4.5 Conclusions and Future Perspectives

Microalgae are known to be sustainable feedstocks for biofuels and valuable compounds which are important in food, health and animal production industries. However, biomass production on a large scale is still an insurmountable challenge that need to be solved in terms of technological, economics and ecological viability. Photobioreactor is the best alternative to produce high-quality microalgae biomass but strategies are needed to build an economical, efficient and high-throughput microalgae production system. Efficient production of biomass through balancing the use of energy and reducing cost should be the focus in designing bioreactors. Microalgae growth factors including light, carbon dioxide and nutrients have to be technologically manipulated to develop a simple, efficient and cost-effective photobioreactor with high production rate but minimal construction and operation cost. Additional features to increase efficiency of the bioreactor such as efficient light harvesting with suitable light spectrum and adjustable photoperiod, suitable fluid dynamics to ensure optimised dispersion of microalgal cells, adjustable application of nutrient stress to trigger the production of high lipids contents in the algal cells, and automated oxygen discharge structure are necessary to overcome biomass production limitation.

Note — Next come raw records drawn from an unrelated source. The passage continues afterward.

theorem of_regWrite {i : BitVec 6} {w : Word} {rest : List Event} (head : s.schedule = .regWrite i w :: rest)
    (h : ((s.past rest).regWrite i w).answer = .next t) : Transition s t := by
  rcases (s.past rest).regWrite_cases i w with ⟨-, ha⟩ | ⟨r, hr, busy, protect, ha⟩ | ⟨hr, idle, ha⟩ | ⟨r, hr, notCmd, -, ha⟩ <;>
    rw [ha] at h
  · exact Host.Outcome.next.inj h ▸ quiet rest s.grid .none
  · obtain rfl := Reg.eq_index_of_ofIndex hr
    exact Host.Outcome.next.inj h ▸ ignoredWrite r w rest head busy protect
  · obtain rfl := Reg.eq_index_of_ofIndex hr
    have haccept := Host.Outcome.next.inj ((State.commandWrite_answer idle w).symm.trans h)
    exact haccept ▸ Transition.accept w rest head idle
  · obtain rfl := Reg.eq_index_of_ofIndex hr
    exact Host.Outcome.next.inj h ▸ stored r w rest head notCmd

theorem of_gridRead {a : Nat} {rest : List Event} (h : (s.past rest).gridRead a = .next t) : Transition s t := by
  rcases (s.past rest).gridRead_cases a with ⟨-, ho⟩ | ⟨-, ho⟩ | ⟨-, v, -, ho⟩ | ⟨-, -, ho⟩
  · exact nomatch ho.symm.trans h
  · exact Host.Outcome.next.inj (ho.symm.trans h) ▸ quiet rest s.grid _
  · exact Host.Outcome.next.inj (ho.symm.trans h) ▸ quiet rest s.grid _
  · exact nomatch ho.symm.trans h

theorem of_gridWrite {a : Nat} {v : Byte} {rest : List Event} (h : (s.past rest).gridWrite a v = .next t) :
    Transition s t := by
  rcases (s.past rest).gridWrite_cases a v with ⟨-, ho⟩ | ⟨-, ho⟩ | ⟨-, ho⟩
  · exact nomatch ho.symm.trans h
  · exact Host.Outcome.next.inj (ho.symm.trans h) ▸ quiet rest s.grid .none
  · exact Host.Outcome.next.inj (ho.symm.trans h) ▸ quiet rest (s.grid.write a v) .none

/-- Inversion of a step that answers a next state. -/
theorem of_step (h : step s = .next t) : Transition s t := by
  have hcase := s.nextAction_case
  rw [step_eq_answer] at h
  generalize s.nextAction = action at h hcase
  cases hcase with
  | engine rest turn => exact of_engineTurn turn h
  | regRead i rest => exact Host.Outcome.next.inj h ▸ quiet rest s.grid _
  | regWrite i w rest head => exact of_regWrite head h
  | gridRead a rest => exact of_gridRead h
  | gridWrite a v rest => exact of_gridWrite h
  | reset rest head => exact Host.Outcome.next.inj h ▸ reset rest head
  | powerCycle rest head => exact Host.Outcome.next.inj h ▸ powerCycle rest head

end Transition

/-! ### The event at the head of the schedule -/

section

variable {s : State} {rest : List Event}

theorem step_of_engine (head : s.schedule = .engine :: rest) : step s = (s.past rest).engineTurn.answer := by
  simp [step_eq_answer, State.nextAction, head]

theorem step_of_regWrite {i : BitVec 6} {w : Word} (head : s.schedule = .regWrite i w :: rest) :
    step s = ((s.past rest).regWrite i w).answer := by
  simp [step_eq_answer, State.nextAction, head]

theorem step_of_reset (head : s.schedule = .reset :: rest) : step s = .next (s.past rest).hardReset := by
  simp [step_eq_answer, State.nextAction, head, Action.answer]

theorem step_of_cmdWrite {w : Word} (idle : s.busy = false) (head : s.schedule = .regWrite 0 w :: rest) :
    step s = .next (Reference.accept (s.past rest) w) :=
  calc step s
    _ = ((s.past rest).regWrite Reg.cmd.index w).answer := step_of_regWrite head
    _ = ((s.past rest).commandWrite w).answer := by simp [State.regWrite_index, idle]
    _ = .next (Reference.accept (s.past rest) w) := State.commandWrite_answer (s := s.past rest) idle w

theorem step_of_statusWrite {w : Word} (head : s.schedule = .regWrite 1 w :: rest) :
    step s = .next ((s.past rest).writeStatus w) :=
  calc step s
    _ = ((s.past rest).regWrite Reg.status.index w).answer := step_of_regWrite head
    _ = .next ((s.past rest).storeReg .status w) := by simp [State.regWrite_index, Reg.busyProtected, Action.answer]

theorem step_of_protectedWrite {i : BitVec 6} {w : Word} (busy : s.busy = true) (head : s.schedule = .regWrite i w :: rest)
    (hi : i.toNat ∈ [0, 3, 4, 5, 6, 7, 8]) : step s = .next (s.past rest).setIgn := by
  obtain ⟨r, rfl, protect⟩ := Reg.exists_of_protectedIndex hi
  rw [step_of_regWrite head]
  simp [State.regWrite_index, busy, protect, Action.answer]

end

end Sys2Proof.Machine
end

section
/-! SUPPORT. What a step can do to the parameters, to BUSY, to IGN and to RESULT, and the statements that say so. -/

namespace Sys2Proof.Machine

open Sys2Proof.Reference

namespace Transition

variable {s t : State}

/-- The parameters are those of the build (00_scope.md R9, R10). -/
theorem cfg_eq (h : Transition s t) : t.cfg = s.cfg := by
  cases h with
  | quiet | ignoredWrite | reset | powerCycle => rfl
  | completion rest i _ _ _ completes => exact (exec_frame completes).cfg
  | accept w rest =>
    obtain ⟨-, hcfg, -, -⟩ := accept_frame (s.past rest) w
    exact hcfg
  | stored r w rest _ notCmd =>
    obtain ⟨hcfg, -⟩ := (s.past rest).storeReg_frame r w notCmd
    exact hcfg

/-- BUSY stays, rises at the accept of a word that passes its checks, or falls at a completion or a reset (10_state.md R25). -/
theorem busy_cases (h : Transition s t) :
    t.busy = s.busy ∨
    (∃ w rest, s.schedule = .regWrite 0 w :: rest ∧ check s w = 0 ∧ w ≠ 0 ∧ t.busy = true ∧ t.cmd = w) ∨
    (s.engineIsNext = true ∧ t.busy = false ∧ t.done = true) ∨
    (t.busy = false ∧ ∃ rest, s.schedule = .reset :: rest ∨ s.schedule = .powerCycle :: rest) := by
  cases h with
  | quiet | ignoredWrite => exact .inl rfl
  | completion rest i turn busy _ completes =>
    obtain ⟨hbusy, hdone, -⟩ := exec_busy (s := s.past rest) busy completes
    exact .inr (.inr (.inl ⟨turn, hbusy, hdone⟩))
  | accept w rest head =>
    rcases accept_busy_cases (s.past rest) w with hbusy | ⟨hcheck, hw⟩
    · exact .inl hbusy
    · rw [accept_inFlight hcheck hw]
      exact .inr (.inl ⟨w, rest, head, hcheck, hw, rfl, rfl⟩)
  | stored r w rest _ notCmd =>
    obtain ⟨-, -, hbusy, -⟩ := (s.past rest).storeReg_frame r w notCmd
    exact .inl hbusy
  | reset rest head => exact .inr (.inr (.inr ⟨rfl, rest, .inl head⟩))
  | powerCycle rest head => exact .inr (.inr (.inr ⟨rfl, rest, .inr head⟩))

/-- IGN stays, rises at an ignored busy write, or falls at a W1C write of STATUS or a reset (10_state.md R28). -/
theorem ign_cases (h : Transition s t) :
    t.ign = s.ign ∨
    (t.ign = true ∧ s.busy = true ∧ ∃ i w rest, s.schedule = .regWrite i w :: rest ∧ i.toNat ∈ [0, 3, 4, 5, 6, 7, 8]) ∨
    (t.ign = false ∧ ∃ w rest, s.schedule = .regWrite 1 w :: rest ∧ w.getLsbD 3 = true) ∨
    (t.ign = false ∧ ∃ rest, s.schedule = .reset :: rest ∨ s.schedule = .powerCycle :: rest) := by
  cases h with
  | quiet => exact .inl rfl
  | completion rest i _ _ _ completes => exact .inl (exec_frame completes).ign
  | ignoredWrite r w rest head busy protect =>
    exact .inr (.inl ⟨rfl, busy, r.index, w, rest, head, r.busyProtected_iff.mp protect⟩)
  | accept w rest =>
    obtain ⟨-, -, hign, -⟩ := accept_frame (s.past rest) w
    exact .inl hign
  | stored r w rest head =>
    by_cases hstatus : r = .status
    · subst hstatus
      have hign := (s.past rest).writeStatus_ign w
      cases hbit : w.getLsbD 3 <;> rw [hbit] at hign
      case true => exact .inr (.inr (.inl ⟨hign.trans (Bool.and_false _), w, rest, head, hbit⟩))
      case false => exact .inl (hign.trans (Bool.and_true _))
    · exact .inl ((s.past rest).storeReg_ign hstatus w)
  | reset rest head => exact .inr (.inr (.inr ⟨rfl, rest, .inl head⟩))
  | powerCycle rest head => exact .inr (.inr (.inr ⟨rfl, rest, .inr head⟩))

/-- RESULT stays, or the step completed a scalar command or was a reset (10_state.md R39). -/
theorem result_cases (h : Transition s t) :
    t.result = s.result ∨
    (s.busy = true ∧ s.engineIsNext = true ∧ s.cmd.toNat ∈ [1, 2, 3, 4, 5, 6, 7]) ∨
    ∃ rest, s.schedule = .reset :: rest ∨ s.schedule = .powerCycle :: rest := by
  cases h with
  | quiet | ignoredWrite => exact .inl rfl
  | completion rest i turn busy word completes =>
    rcases exec_completion_result (s := s.past rest) busy completes with hresult | hscalar
    · exact .inl hresult
    · exact .inr (.inl ⟨busy, turn, word ▸ hscalar⟩)
  | accept w rest =>
    obtain ⟨-, -, -, hresult⟩ := accept_frame (s.past rest) w
    exact .inl hresult
  | stored r w rest _ notCmd =>
    obtain ⟨-, -, -, hresult, -⟩ := (s.past rest).storeReg_frame r w notCmd
    exact .inl hresult
  | reset rest head => exact .inr (.inr ⟨rest, .inl head⟩)
  | powerCycle rest head => exact .inr (.inr ⟨rest, .inr head⟩)

end Transition

/-- MAXPIX has room for every legal capacity (00_scope.md R9, 10_state.md R33). -/
theorem State.readReg_maxpix_toNat {s : State} (legal : s.cfg.valid) : (s.readReg .maxpix).toNat = s.cfg.maxPixels := by
  obtain ⟨-, hmax⟩ := legal
  exact Nat.mod_eq_of_lt (by omega)

/-- Settles O37: no transition changes the parameters, and the two registers show them. -/
theorem parametersNeverChange : Obligations.ParametersNeverChange := by
  refine ⟨fun s t h => (Transition.of_step h).cfg_eq, fun s legal => ⟨State.readReg_maxpix_toNat legal, ?_, ?_, ?_⟩⟩
  · intro hmode
    simp [State.readReg, hmode]
  · intro hmode
    simp [State.readReg, hmode]
  · exact fun w => ⟨rfl, rfl⟩

/-- Settles O50: the first two clauses are the cases of BUSY, the last three the step of each head event. -/
theorem busyChangesOnlyByAcceptCompletionOrReset : Obligations.BusyChangesOnlyByAcceptCompletionOrReset := by
  intro s t h
  refine ⟨fun idle busy => ?rises, fun busy idle => ?falls, fun w rest idle head hcheck hw => ?accept,
    fun rest busy head => ?engine, fun rest head => ?reset⟩
  case rises =>
    rcases (Transition.of_step h).busy_cases with same | ⟨w, rest, head, hcheck, hw, -, hcmd⟩ | ⟨-, fell, -⟩ | ⟨fell, -⟩
    · simp [same, idle] at busy
    · exact ⟨w, rest, head, hcheck, hw, hcmd⟩
    · simp [fell] at busy
    · simp [fell] at busy
  case falls =>
    rcases (Transition.of_step h).busy_cases with same | ⟨_, _, -, -, -, rose, -⟩ | ⟨turn, -, hdone⟩ | ⟨-, hreset⟩
    · simp [same, busy] at idle
    · simp [rose] at idle
    · exact .inl ⟨turn, hdone⟩
    · exact .inr hreset
  case accept =>
    rw [← Host.Outcome.next.inj ((step_of_cmdWrite idle head).symm.trans h), accept_inFlight (s := s.past rest) hcheck hw]
    rfl
  case engine =>
    obtain ⟨i, -, hexec⟩ := State.engineTurn_completes (s := s.past rest) busy ((step_of_engine head).symm.trans h)
    obtain ⟨hbusy, hdone, -⟩ := exec_busy (s := s.past rest) busy hexec
    exact ⟨hbusy, hdone⟩
  case reset => exact Host.Outcome.next.inj ((step_of_reset head).symm.trans h) ▸ rfl

/-- Settles O51: the first two clauses are the cases of IGN, the last three the step of each head event. -/
theorem ignIsSticky : Obligations.IgnIsSticky := by
  intro s t h
  refine ⟨fun wasClear nowSet => ?rises, fun wasSet nowClear => ?falls, fun i w rest busy head hi => ?ignored,
    fun w rest head hbit => ?w1c, fun rest head => ?reset⟩
  case rises =>
    rcases (Transition.of_step h).ign_cases with same | ⟨-, hignored⟩ | ⟨fell, -⟩ | ⟨fell, -⟩
    · simp [same, wasClear] at nowSet
    · exact hignored
    · simp [fell] at nowSet
    · simp [fell] at nowSet
  case falls =>
    rcases (Transition.of_step h).ign_cases with same | ⟨rose, -⟩ | ⟨-, hw1c⟩ | ⟨-, hreset⟩
    · simp [same, wasSet] at nowClear
    · simp [rose] at nowClear
    · exact .inl hw1c
    · exact .inr hreset
  case ignored => exact Host.Outcome.next.inj ((step_of_protectedWrite busy head hi).symm.trans h) ▸ rfl
  case w1c =>
    rw [← Host.Outcome.next.inj ((step_of_statusWrite head).symm.trans h)]
    simp [hbit]
  case reset => exact Host.Outcome.next.inj ((step_of_reset head).symm.trans h) ▸ rfl

/-- Settles O52: of the cases of RESULT, the one where it stays is shut out. -/
theorem resultWrittenOnlyByScalarCompletion : Obligations.ResultWrittenOnlyByScalarCompletion := fun _ _ h changed =>
  (Transition.of_step h).result_cases.resolve_left changed

end Sys2Proof.Machine
end

section
/-! SUPPORT. The register port against the document's register map: each register reads as its fields' weights, and an honoured
write stores its fields. -/

namespace Sys2Proof.Machine

open Sys2Proof.Reference

/-- The reserved indices are those from 12 on (10_state.md R42). -/
theorem Reg.twelve_le_of_ofIndex_none {i : BitVec 6} (h : Reg.ofIndex i = none) : 12 ≤ i.toNat := by
  unfold Reg.ofIndex at h
  split at h <;> cases h
  grind

/-! ### Reads -/

/-- Concatenation puts the left word above the right one, by its weight. -/
theorem toNat_append_eq_add {m n : Nat} (x : BitVec m) (y : BitVec n) :
    (x ++ y).toNat = 2 ^ n * x.toNat + y.toNat := by
  rw [BitVec.toNat_append, ← Nat.shiftLeft_add_eq_or_of_lt y.isLt, Nat.shiftLeft_eq, Nat.mul_comm]

theorem fourBytes_toNat (b₀ b₁ b₂ b₃ : Byte) :
    (b₃ ++ b₂ ++ b₁ ++ b₀).toNat = b₀.toNat + 2 ^ 8 * b₁.toNat + 2 ^ 16 * b₂.toNat + 2 ^ 24 * b₃.toNat := by
  simp only [toNat_append_eq_add]
  omega

theorem zextBit_toNat (b : Bool) : (zextBit b).toNat = b.toNat := by cases b <;> rfl

/-- The STATUS word by the weights of its fields (10_state.md R24). -/
theorem State.statusWord_toNat (s : State) :
    s.statusWord.toNat =
      s.busy.toNat + 2 * s.done.toNat + 4 * s.err.toNat + 8 * s.ign.toNat + 16 * s.ecode.toNat := by
  simp only [State.statusWord, toNat_append_eq_add, BitVec.toNat_ofBool, BitVec.toNat_ofNat]
  omega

Natural light, gas and nutrient sources should be used to defray the operation cost. Strategic bioreactor should be flexible and adjustable to suit different species of microalgae and the target compounds and can be used in many areas with different climatic conditions. Large-scale photobioreactors should not be only technically improved but should be made economically feasible. Once technologically and economically improvised, photobioreactors could generate all the resources that are valuable and useful to global communities.